Thursday, 27 June 2024

Tiny Saturnian Moon
Credit: NASA/JPL-Caltech/SSI/CICLOPS; Image processing: J. Major

Tiny Saturnian Moon
This image of Saturn's moon Helene is a color-composite made from data acquired by NASA's Cassini spacecraft on June 18, 2011. Helene is only 43.4 kilometers across at its widest. The streaks are downslope flows of icy dust.

 

Friday, 28 June 2024

Silent Planet
Credit: Martin Rak Photography (https://buff.ly/4cy1eeM)

Silent Planet
These otherworldly natural formations are found in South Tyrol, in Italy. shaped by erosion. They remind us of hoodoos in the southwest of the U.S., but their origin is slightly different. Normally the pillars consist of deposited clay with a boulder on top. They “rise” in moraine clay soil left behind by the glaciers of the last Ice Age. The soil is prone to erosion during heavy pour – though it’s hard like stone when dry. Boulders within the glacial soil are like a shield to the soil below them. The surrounding material is swept away by rain but the stone-protected parts stay more or less dry and pillars start to “rise” from the ground. Once the earth pyramid is too fragile to carry the boulder even longer, the balance is lost and the stone tumbles down.

 

Monday, 01 July 2024

Kraken Mare
Credit: NASA/JPL-Caltech/SSI/CICLOPS/JPMajor

Kraken Mare
Kraken Mare, Titan's largest lake, is over 100 meters deep and may be up to 300 meters deep in places. And it's not water. Like all lakes on Titan, this one is composed of liquid methane and ethane.

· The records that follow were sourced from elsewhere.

/-! ### COLL entries (R371-R373) -/

/-- The COLL entry of one of the kinds given that WQ w is to start, checked and handed to the engine. One whose group's
queue is full, or whose digest waits for a translation, stays as it is. -/
def State.collEntry (s : State) (w : Nat) (kinds : Nat → Bool) (ext : List Byte) : State :=
  match s.nextEnt w 0x10 with
  | none => s
  | some (q, e) =>
    if e.st ≠ .fetched ∨ ¬ kinds (cKind e.words) then s
    else match s.submit q.owner e.words (.entry w e.slot) ext with
      | .refused st info => (s.updEnt w e.slot fun e => { e with info := info }).finish w e.slot st
      | .full t => t
      | .taken t => t.updEnt w e.slot fun e => { e with st := .started, start := s.clk, allSent := true, open_ := e.open_ + 1 }

/-- A kind, or one that Table 16-1 does not define: check 1 refuses it whichever command meets it. -/
def kindIs (k x : Nat) : Bool := decide (x = k) || decide (7 < x)

/-- LAUNCH (R364, R371, R372): the image's load begins on the plate; its end starts the program. -/
def execLaunch (w : Nat) (ext : List Byte) (s : State) : Res := .next (s.collEntry w (kindIs 0) ext)
/-- ALLREDUCE (R364, R371-R375). -/
def execAllreduce (w : Nat) (ext : List Byte) (s : State) : Res := .next (s.collEntry w (kindIs 1) ext)
/-- REDUCE_SCATTER (R364, R371-R375). -/
def execReduceScatter (w : Nat) (ext : List Byte) (s : State) : Res := .next (s.collEntry w (kindIs 2) ext)
/-- ALLGATHER (R364, R371-R375). -/
def execAllgather (w : Nat) (ext : List Byte) (s : State) : Res := .next (s.collEntry w (kindIs 3) ext)
/-- BROADCAST (R364, R371-R375). -/
def execBroadcast (w : Nat) (ext : List Byte) (s : State) : Res := .next (s.collEntry w (kindIs 4) ext)
/-- REDUCE (R364, R371-R375). -/
def execReduce (w : Nat) (ext : List Byte) (s : State) : Res := .next (s.collEntry w (kindIs 5) ext)
/-- ALLTOALL (R364, R371-R375). -/
def execAlltoall (w : Nat) (ext : List Byte) (s : State) : Res := .next (s.collEntry w (kindIs 6) ext)
/-- BARRIER (R364, R371-R375). -/
def execBarrier (w : Nat) (ext : List Byte) (s : State) : Res := .next (s.collEntry w (kindIs 7) ext)

/-! ### Running a collective -/

/-- Fuel of a pump: more than the records and deliveries a collective can have waiting. -/
def pumpFuel : Nat := 2 ^ 24

/-- COLLECTIVE_START (R373, R382): the oldest queued collective of group g starts when none runs; ring QPs that are not
Active fail it (R387). -/
def execCollectiveStart (g : Nat) (ext : List Byte) (s : State) : Res :=
  .next <|
    match s.group g with
    | none => s
    | some x =>
      match x.run, x.queue with
      | none, j :: q =>
        if x.st ≠ .ready then s
        else
          let todo := ownTodo x j.words
          let r : CollRun := { job := j, seq := x.seq, todo := todo, live := todo.length }
          let s := s.setGroup g { x with queue := q, run := some r, seq := (x.seq + 1) % 2 ^ 32 }
          s.collSweep.collPump g pumpFuel ext
      | _, _ => s

/-- The slot number that chunk K uses at a successor, among its ring's. -/
def slotNum (x : Group) (k : Nat) : Nat := k % (x.plates.length * x.slots)

/-- The output port of a ring: the port by which its packets leave the router, or 12 for this module itself. -/
def State.ringPort (s : State) (r : Ring) : Nat :=
  match mget s.qpe.qps r.next with
  | some q => (s.routeOf 12 { s.qpPkt r.next q 1 0 with st := s.injState }).1
  | none => 15

/-- The chunk that a group would start next on output port n: on its lowest ring there, the lowest number that is ready, not
started, and has its slot (R378). -/
def State.chunkNext (s : State) (n : Nat) (x : Group) : Option (CollRun × Chunk × Ring) :=
  match x.run with
  | none => none
  | some r =>
    (ringsLive x r.job.words).findSome? fun e =>
      if s.ringPort e.2 ≠ n then none
      else ((planRing x r.job.words e.1 true).find? fun c =>
        (mget r.ready c.key).isSome && !r.started.contains c.key && !x.busy.contains (c.ring * 65536 + slotNum x c.k)).map fun c => (r, c, e.2)

/-- Cells of the packets of a chunk: DATA packets of at most 4,096 bytes, and the NOTICE. -/
def chunkCells (n : Nat) : Nat :=
  n / 4096 * 35 + (if n % 4096 = 0 then 0 else cdiv (40 + n % 4096) 120) + 1

/-- The groups that have a chunk ready on output port n. -/
def State.readyGroups (s : State) (n : Nat) : List Nat :=
  (s.col.groups.filter fun e => (s.chunkNext n e.2).isSome).map (·.1)

/-- The group that takes the next chunk on output port n by weighted round robin (R381), and the credits then. -/
def State.chunkTurn (s : State) (n : Nat) : Option (Nat × Map Nat) :=
  let gs := s.readyGroups n
  let w (g : Nat) : Nat := ((s.group g).map (·.weight)).getD 1
  let left (m : Map Nat) (g : Nat) : Nat := (mget m (n * 4096 + g)).getD (w g)
  let fresh := mclear s.col.credit (n * 4096) (n * 4096 + 4096)
  let m := if gs.any fun g => decide (left s.col.credit g ≠ 0) then s.col.credit else fresh
  (gs.find? fun g => decide (left m g ≠ 0)).map fun g => (g, mput m (n * 4096 + g) (left m g - 1))

/-- CHUNK_START (R375, R377-R381): output port n (12 for rings inside this module) starts one chunk: one WRITE with its chunk
notice on the ring's QP, once the tracking table has room and, under `ALIGN`, the class's window does. -/
def execChunkStart (n : Nat) (ext : List Byte) (s : State) : Res :=
  .next <|
    match s.chunkTurn n with
    | none => s
    | some (g, credit) =>
      match s.group g with
      | none => s
      | some x =>
        match s.chunkNext n x, (s.chunkNext n x).bind fun y => mget s.qpe.qps y.2.2.next with
        | some (r, c, ring), some q =>
          let ws := r.job.words
          let gate := if x.align ∧ n < 12 then s.gate n x.tc (chunkCells (c.units * wireUnit ws) * 1296) else some false
          match gate with
          | none => s
          | some long =>
            if (s.ringCause ring.next).isSome then s.collFailStep g ((s.ringCause ring.next).getD 0x30)
            else if ¬ s.trkFree ring.next q then s
            else
              let data := match mget r.data c.key with
                | some b => Acq.ok s b ext
                | none => s.localData g x r ⟨6, c, 0⟩ ext
              (match data with
              | .ok t bs _ =>
                let t := if long then t.overlong n x.tc else t
                let j := c.k % x.plates.length
                let area := 3 * x.dims * x.slots * x.slot
                let off := j * area + (c.ring * x.slots + c.k / x.plates.length % x.slots) * x.slot
                let t := t.engineSend ring.next x.owner ring.key off (2 ^ 30 + r.seq % 1024 * 2 ^ 20 + c.k % 2 ^ 20) bs
                let t := { t with col.credit := credit }
                t.setGroup g { x with busy := sins x.busy (c.ring * 65536 + slotNum x c.k),
                                      run := some { r with started := sins r.started c.key, data := mdel r.data c.key } }
              | .miss t => t
              | .fail t st => t.collFailStep g st)
        | _, _ => s

/-- The ring on which QP q receives from its predecessor, or, for slot returns, sends to its successor. -/
def State.ringOf (s : State) (q : Nat) (ret : Bool) : Option (Nat × Group × Nat) :=
  s.col.groups.findSome? fun e => (e.2.rings.find? fun r => decide ((if ret then r.2.next else r.2.prev) = q)).map fun r => (e.1, e.2, r.1)

/-- The oldest notice of QP q, and the rest. -/
def State.frontNotice (s : State) (q : Nat) : Option (Nat × State) :=
  (s.col.notices.find? fun n => decide (n.1 = q)).map fun n =>
    (n.2.1, { s with col.notices := dropFirst (fun x => decide (x.1 = q)) s.col.notices })

/-- CHUNK_NOTICE_RECEIVED (R368, R373, R375-R377, R383-R385, R387): the oldest notice of ring QP q announces a chunk: its
sequence number is checked, and its record is written or the chunk forwarded and delivered. A notice of the next collective
waits until this one has had all its chunks from the ring. -/
def execChunkNoticeReceived (q : Nat) (ext : List Byte) (s : State) : Res :=
  .next <|
    match s.frontNotice q, s.ringOf q false with
    | some (v, t), some (g, x, d) =>
      if nbits v 31 30 ≠ 1 then s
      else
        let seq := nbits v 29 20
        let k := nbits v 19 0
        match x.run with
        | none => s
        | some r =>
          let plan := planRing x r.job.words d false
          if seq = r.seq % 1024 then
            match plan.find? fun c => decide (c.k % 2 ^ 20 = k) && (mget r.arrived c.key).isNone with
            | some c => (t.chunkArrives g x r c).collPump g pumpFuel ext
            | none => t
          else if seq = (r.seq + 1) % 1024 ∧ plan.all fun c => (mget r.arrived c.key).isSome then s
          else t.collFail g 0x67 d
    | _, _ => s

/-- SLOT_RETURN_RECEIVED (R368, R378): the oldest notice of ring QP q returns a slot. -/
def execSlotReturnReceived (q : Nat) (s : State) : Res :=
  .next <|
    match s.frontNotice q, s.ringOf q true with
    | some (v, t), some (g, x, d) =>
      if nbits v 31 30 ≠ 2 then s
      else t.setGroup g { x with busy := sdel x.busy (d * 65536 + slotNum x (nbits v 19 0)) }
    | _, _ => s

/-- RECORD_DONE (R378, R379, R383, R384, R387): the program of plate p has marked its n-th record DONE: its output is
forwarded or delivered, or a `STATUS` other than 0 ends the collective. -/
def execRecordDone (p n : Nat) (ext : List Byte) (s : State) : Res :=
  .next <|
    let rr := s.recRing p
    match rr.open_.find? fun e => decide (e.1 = n), mget s.col.bound p with
    | some (_, who), some (_, off) =>
      let w := s.ldN (winBase p + off + n % 256 * 64 + 56) 8
      if ¬ nbit w 63 then s
      else
        let t := { s with col.recs := mput s.col.recs p { rr with open_ := rr.open_.filter fun e => e.1 ≠ n } }
        (match who with
        | none => t.stopRecord p
        | some (g, c) =>
          match t.group g with
          | none => t
          | some x =>
            match x.run with
            | none => t
            | some r =>
              if nbits w 7 0 ≠ 0 then t.collFail g 0x65 p
              else match t.recDone g x r c with
                | (u, true) => (u.stopRecord p).collPump g pumpFuel ext
                | (u, false) => s.onlyReqs u)
    | _, _ => s

/-- COLLECTIVE_END (R374, R386): every byte of the output of group g's collective is written; after the flush reads that its
destinations behind links need it completes, and slack is reported. -/
def execCollectiveEnd (g : Nat) (s : State) : Res :=
  .next <|
    match s.group g with
    | none => s
    | some x =>
      match x.run with
      | none => s
      | some r =>
        if ¬ collOver x r ∨ s.hif.flushes.any fun f => decide (f.who = .coll g) then s
        else
          let ds := s.hif.dests.filter fun d => decide (d.wqn = 0x60000 + g)
          if ds ≠ [] then
            ds.foldl (fun t d => t.flushRead d (.coll g)) { s with hif.dests := s.hif.dests.filter fun d => d.wqn ≠ 0x60000 + g }
          else
            let (slack, late, steps) := collSlack x r
            let s := s.setGroup g { x with run := none, slack := slack, late := late, steps := steps }
            let at_ := if late = 0 then s.pm.lateAt else mput s.pm.lateAt x.owner s.clk
            let s : State := { s with pm.steps := s.pm.steps + steps, pm.late := s.pm.late + late, pm.lateAt := at_ }
            s.collTell r.job.who 0 0 r.bytes
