/-- FLASH_FAILED_RECEIVED (R459): flash proof n never becomes usable; the failure goes on up the tree. -/
def execFlashFailedReceived (id n m : Nat) (s : State) : Res :=
  .next <|
    match s.jobOf id with
    | none => s
    | some (f, j) => if n ≠ j.flashN ∨ j.flashFailed ∨ ¬ j.kidList.contains m then s else s.flashFails f n

/-- FLASH_USABLE_RECEIVED (R433). -/
def execFlashUsableReceived (id n : Nat) (s : State) : Res :=
  .next <|
    match s.jobOf id with
    | none => s
    | some (f, _) => s.flashUsable f n

/-! ### Lost modules (R435-R438) -/

/-- HEARTBEAT_DUE (R435): a heartbeat to each torus neighbour. -/
def execHeartbeatDue (s : State) : Res :=
  .next <|
    if s.on Reg.prfCtrl F.prfCtrl_hb_en then (s.neighbours s.node).foldl (fun t x => t.emit .msg [7, x, 120, t.node]) s else s

/-- A SUSPECT about x, or its withdrawal, sent to x's other neighbours. -/
def State.saySuspect (s : State) (x : Nat) (withdrawn : Bool) : State :=
  ((s.neighbours x).filter fun y => decide (y ≠ s.node)).foldl (fun t y => t.emit .msg [7, y, 121, x, t.node, b2n withdrawn]) s

/-- HEARTBEAT_RECEIVED (R435, R436): a heartbeat from node x; this module's suspicion of it is withdrawn. -/
def execHeartbeatReceived (x : Nat) (s : State) : Res :=
  .next <|
    if ¬ s.on Reg.prfCtrl F.prfCtrl_hb_en ∨ ¬ (s.neighbours s.node).contains x then s
    else
      let k := x * 65536 + s.node
      let t : State := { s with prf.heard := mput s.prf.heard x s.clk, prf.suspects := sdel s.prf.suspects k }
      if s.prf.suspects.contains k then t.saySuspect x true else t

/-- Node x is declared lost by this module, if it suspects x and another does too, or x has no other neighbour (R436). -/
def State.declareLost (s : State) (x : Nat) : State :=
  let by_ := s.prf.suspects.filter fun k => decide (k / 65536 = x)
  if by_.contains (x * 65536 + s.node) ∧ (2 ≤ by_.length ∨ (s.neighbours x).length = 1) ∧ ¬ s.nodeLostAt x then
    let inc := ((s.fab.links.find? fun e => decide (e.2.peerNode = x)).map fun e => e.2.peerInc).getD 0
    (s.raise .alarm 15 2 (arg0 := x)).faultEntry { lost := true, node := x, stamp := s.time, inc := inc } 12
  else s

/-- HEARTBEAT_SILENCE (R436): nothing has been heard from neighbour x for `LOSS_MS`. -/
def execHeartbeatSilence (x : Nat) (s : State) : Res :=
  .next <|
    match mget s.prf.heard x with
    | none => s
    | some t =>
      if ¬ s.on Reg.prfCtrl F.prfCtrl_hb_en ∨ ¬ (s.neighbours s.node).contains x ∨ s.nodeLostAt x ∨
          s.prf.suspects.contains (x * 65536 + s.node) ∨ s.clk < t + max 10 (s.rf Reg.prfCtrl F.prfCtrl_loss_ms) * 1000000 then s
      else
        let s := (s.saySuspect x false).raise .warning 15 1 (arg0 := x)
        ({ s with prf.suspects := sins s.prf.suspects (x * 65536 + s.node) }).declareLost x
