-- ==== Sys2Proof/Machine/Power.lean ====
section
/-! DEFINITION. Power, clocks, thermal limits and ageing (21_power.md): domains, operating points, the cap, power shifting,
droop, the brake, thermal limits, burr monitors, and the stop of the whole module (R18, R518). Messages of the pool are `Out`
values of kind `msg`: virtual channel 6, node, 130 report or 131 reply, and their contents (log 53). -/

namespace Sys2Proof.Machine

/-! ### Stopping the module -/

/-- Plate p loses power: its program is gone, with what it held. -/
def State.plateOff (s : State) (p : Nat) : State :=
  let s := (s.abandonLoad p).spoilMover p
  let ran := s.runs p
  let s := s.stopCores p
  let s := s.setPlate p { s.plate p with mover := [], resetting := false, stopping := none }
  if ran then (s.runEnd p 2).collPlate p 0x0B else s

/-- Every Amholt, Ethernet and attach link goes down (R18, R534). -/
def State.linksStop (s : State) : State :=
  let s := (List.range 12).foldl (fun t n => (if t.lstate n = 0 then t else t.linkFails n 1).ethChange n false) s
  (List.range 4).foldl State.portDown s

/-- Every switched domain that is not Faulted is Off, and nothing waits to ramp. -/
def State.domainsOff (s : State) : State :=
  let s : State := { s with pwr.rampQ := [], pwr.rampDone := [], pwr.paused := [] }
  (List.range 96).foldl (fun t d => if t.pd d = 1 ∨ t.pd d = 2 then t.wf (Reg.pwrDomain d) F.pwrDomain_state 0 else t) s

/-- What the switched domains held beside their registers is gone. -/
def State.dropEngines (s : State) : State :=
  { s with hif := {}, xlt := {}, wqe := {}, qpe := {}, fab := {}, cip := {}, col := {}, cpf := {}, prf := {}
           mac.ports := [], mon.evQ := [], plt.cores := [], plt.scratch := [], plt.scratchFree := [], plt.ccState := [] }

/-- Steps 1 to 3 of R534: the links stop, the proof store checkpoints where it may, the domains are switched off. -/
def State.powerDown (s : State) (ckpt : Bool) : State :=
  let s := s.linksStop
  let s := if ckpt ∧ ¬ s.ps.failed ∧ s.psState ≠ 3 ∧ ¬ s.ps.clean then s.checkpoint else s
  let s := (List.range 64).foldl State.plateOff s
  s.domainsOff.dropEngines

/-- The module stops until a cold reset (R18, R518, R556). -/
def State.moduleStop (s : State) (ckpt : Bool) : State := { s.powerDown ckpt with top.stopped := true }

/-- A trip (R518): after its alarm, counterproof ends, the module stops and TRIP_N (pin 1) goes low. -/
def State.trip (s : State) : State := ((s.cpfEnd 8).moduleStop true).emit .pin [1, 0]

/-- REFCLK_LOST (R18, R222, R553): the reference stops for 1 µs or the root PLL loses lock. -/
def execRefclkLost (s : State) : Res :=
  .next (if s.top.stopped then s else ((s.raise .alarm 0 4).setTlock false).moduleStop false)

/-! ### Domains (R497-R499) -/

/-- Whether the PF may request domain d Off (Table 21-1). -/
def State.mayOff (s : State) (d : Nat) : Bool :=
  if d < 64 then decide (s.plateOwner d = 0x7FF)
  else if d < 68 then (range' ((d - 64) * 16) 16).all fun p => decide (s.plateOwner p = 0x7FF) && decide (s.pd p = 0)
  else if d < 80 then decide (s.rf (Reg.macQuad (d - 68)) F.macQuad_mode = 0)
  else if d < 84 then !s.on (Reg.hifPortCfg (d - 80)) F.hifPortCfg_link_en
  else if d < 93 then false
  else if d = 93 then s.col.groups.all (fun e => decide (e.2.st ≠ .ready)) && decide (s.rf Reg.cpfStatus F.cpfStatus_state = 0)
  else if d = 94 then true
  else decide (s.rf Reg.cpfCtrl F.cpfCtrl_role = 0) && !s.on Reg.cpfCtrl F.cpfCtrl_rec
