-- ==== Sys2Proof/Certificates/Slice0/Obligations.lean ====
section
/-! DEFINITION. The statements for the provers: one proposition each, named by what it states. -/

namespace Sys2Proof.Machine

/-- Counterproof neither records nor holds back anything: the module is not a running lead, follower or replay, and has not stopped
after one. What counterproof does to an input has a statement of its own. -/
def Apart (s : State) : Prop := s.leads = false ∧ s.follows = false ∧ s.cpf.halted = false

/-- Counterproof does not run and has not stopped the module: outputs leave as they are made. -/
def Quiet (s : State) : Prop := s.cpfRuns = false ∧ s.cpf.halted = false

/-- A write of a register of function f by master m reaches it: through the function's own page where the register is mapped, else past
the checks of its address. -/
def Passes (s : State) (m f k : Nat) : Prop :=
  if m = f ∧ 1 ≤ f then s.mapped (regBase + k) = true else s.check m (regBase + k) = none

/-- A command register whose domain is On and which no command holds. -/
def Idle (s : State) (k : Nat) (go : Fld) : Prop := s.mapped (regBase + k) = true ∧ s.on k go = false

/-- A command that has ended with a status. -/
def Ended (t : State) (k : Nat) (go st : Fld) (code : Nat) : Prop := t.on k go = false ∧ t.rf k st = code

/-- What a command leaves alone unless its statement says otherwise: memory, the queue, the grade, the timebase. -/
def Kept (s t : State) : Prop := t.mem = s.mem ∧ t.pending = s.pending ∧ t.grade = s.grade ∧ t.time = s.time

/-- Every register but those of the keys given reads as before. -/
def RegsKept (s t : State) (ks : List Nat) : Prop := ∀ k, k ∉ ks → t.rd k = s.rd k

end Sys2Proof.Machine

open Sys2Proof Sys2Proof.Machine
/-! ### The queue and the whole machine -/

/-- The command at the front of the queue has its effect on the state whose queue is the rest; with no command waiting a step lets one
nanosecond of the block's clocks pass (the model's choice, log 2) and leaves memory, the queue, the grade and the outputs as they are. -/
def Obligations.StepRunsTheFrontCommand : Prop :=
  (∀ (c : Instr) (rest : List Instr) (s : State), s.pending = c :: rest → step s = exec c { s with pending := rest }) ∧
  (∀ s : State, s.pending = [] → ∃ t, step s = .next t ∧ t.clk = s.clk + 1 ∧ t.pending = [] ∧ t.mem = s.mem ∧ t.grade = s.grade ∧
    t.out = s.out)

/-- Every command answers a next state: none faults or is refused; and none touches the commands that wait behind it, nor the grade.
What in it is the model's own choice is said in log 6, 7. -/
def Obligations.EveryCommandKeepsTheQueueAndGrade : Prop :=
  (∀ (c : Instr) (s : State), ∃ t, exec c s = .next t) ∧
  (∀ (c : Instr) (s t : State), exec c s = .next t → t.pending = s.pending ∧ t.grade = s.grade)

/-- The headline invariant: a step from a state whose memory and registers are in canonical form leads to another.
What in it is the model's own choice is said in log 5. -/
def Obligations.StepKeepsCanonicalForm : Prop := ∀ s t : State, s.canonical = true → step s = .next t → t.canonical = true

/-- Reset is canonical, with an empty queue and empty memory, `READY` 0, and the reset values that the tables give.
What in it is the model's own choice is said in log 5, 6, 10, 58. -/
def Obligations.ResetHoldsTheTabledValues : Prop :=
  State.reset.canonical = true ∧ State.reset.pending = [] ∧ State.reset.mem = [] ∧ State.reset.out = [] ∧
  State.reset.rf Reg.topBootStatus F.topBootStatus_ready = 0 ∧ State.reset.time = 0 ∧
  State.reset.rd Reg.topId = 0x09400120#64 ∧ State.reset.rf (Reg.vfmFnCtrl 0) F.vfmFnCtrl_en = 1 ∧
  State.reset.rf (Reg.vfmFnCtrl 1) F.vfmFnCtrl_en = 0

/-! ### Registers and memory by address (00_scope.md, 01_architecture.md) -/

/-- Registers outside the counterproof scope that have no row of their own. -/
def Sys2Proof.Machine.plainRegs : List Nat :=
  [Reg.hifWinBase, Reg.mbxCtrl, Reg.mbxChan 7, Reg.icuCtrl, Reg.icuThresh 2, Reg.monCtrl, Reg.prfCtrl, Reg.pwrThermLim 3]

/-- REGISTER_WRITE, REGISTER_READ, PARTIAL_WRITE and BLOCK_LOCK by a master whose access passes the checks of the address: a 64-bit
write takes effect under the access codes and changes nothing else; a read answers the register's bytes; a partial write changes no
register and is reported; a lock bit is set and nothing else of its register changes.
What in it is the model's own choice is said in log 11, 12. -/
def Obligations.RegisterAccessOnTheNetwork : Prop :=
  (∀ (s : State) (m k : Nat) (v : Word), k ∈ plainRegs → s.check m (regBase + k) = none →
    exec (.registerWrite m (.dpa (regBase + k)) v) s = .next (s.softW k v)) ∧
  (∀ (s : State) (m k : Nat), k ∈ plainRegs → s.check m (regBase + k) = none →
    Gives (.registerRead m (.dpa (regBase + k)) 8) s fun t =>
      t.out = s.out ++ [⟨.resp, [m, regBase + k, 0], none, leBytes 8 (s.rd k).toNat⟩] ∧ Kept s t ∧ RegsKept s t []) ∧
  (∀ (s : State) (m k n : Nat), k ∈ plainRegs → s.check m (regBase + k) = none → (m = 0 ∨ 1024 < m) → n ≠ 8 → s.pd 94 = 2 →
    s.mon.evQ.length < 512 →
    Gives (.partialWrite m (.dpa (regBase + k)) n) s fun t =>
      (∃ e, t.mon.evQ = s.mon.evQ ++ [e] ∧ e.code = 1 ∧ e.cls = .warning ∧ e.arg1 = regBase + k) ∧ Kept s t ∧ RegsKept s t []) ∧
  (∀ (s : State) (m b r : Nat) (f : Fld), lockBit b = some (r, f) → s.check m (regBase + r) = none →
    Gives (.blockLock m b) s fun t => t.rf r f = 1 ∧ Kept s t ∧ RegsKept s t [r])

It covers an area larger than all of the Great Lakes combined and contains 80% of all the liquid on Titan's surface. A narrow (~17 km wide) channel and labyrinth of small islands divides the northern basin of Kraken Mare from the southern; it's called the "Throat of Kraken" and may be home to strong currents and even powerful whirlpools. Taken by NASA Cassini's narrow-angle camera (CB3 filter) on July 10, 2017.

 

Tuesday, 02 July 2024

Rock!
Credit: NASA/JPL-Caltech/ASU/S Atkinson

Rock!
NASA's Perseverance rover stumbled into this very cool rock at Jezero crater. Hopefully, the instrument analysis will tell us more soon. Some mineralization and cementation are visible, in what look to be cycles in lake sediment deposition. As for what almost looks like micro-prisms, they could possibly be an ancient network of desiccation cracks. Share your thoughts in the comments!

 

Wednesday, 03 July 2024

Aristarchus crater on the Moon
Credit: NASA/GSFC/Arizona State University

Aristarchus crater on the Moon
Aristarchus lies in the northwest part of the Moon's near side. It is considered the brightest of the large formations on the lunar surface, with an albedo nearly double that of most lunar features. The feature is bright enough to be visible to the unaided eye and displays unusually bright features when viewed through a large telescope. It is also readily identified when most of the lunar surface is illuminated by Earthshine. The crater is deeper than the Grand Canyon. It is 40 km wide and 2.7 km deep! Taken by NASA's Lunar Reconnaissance Orbiter.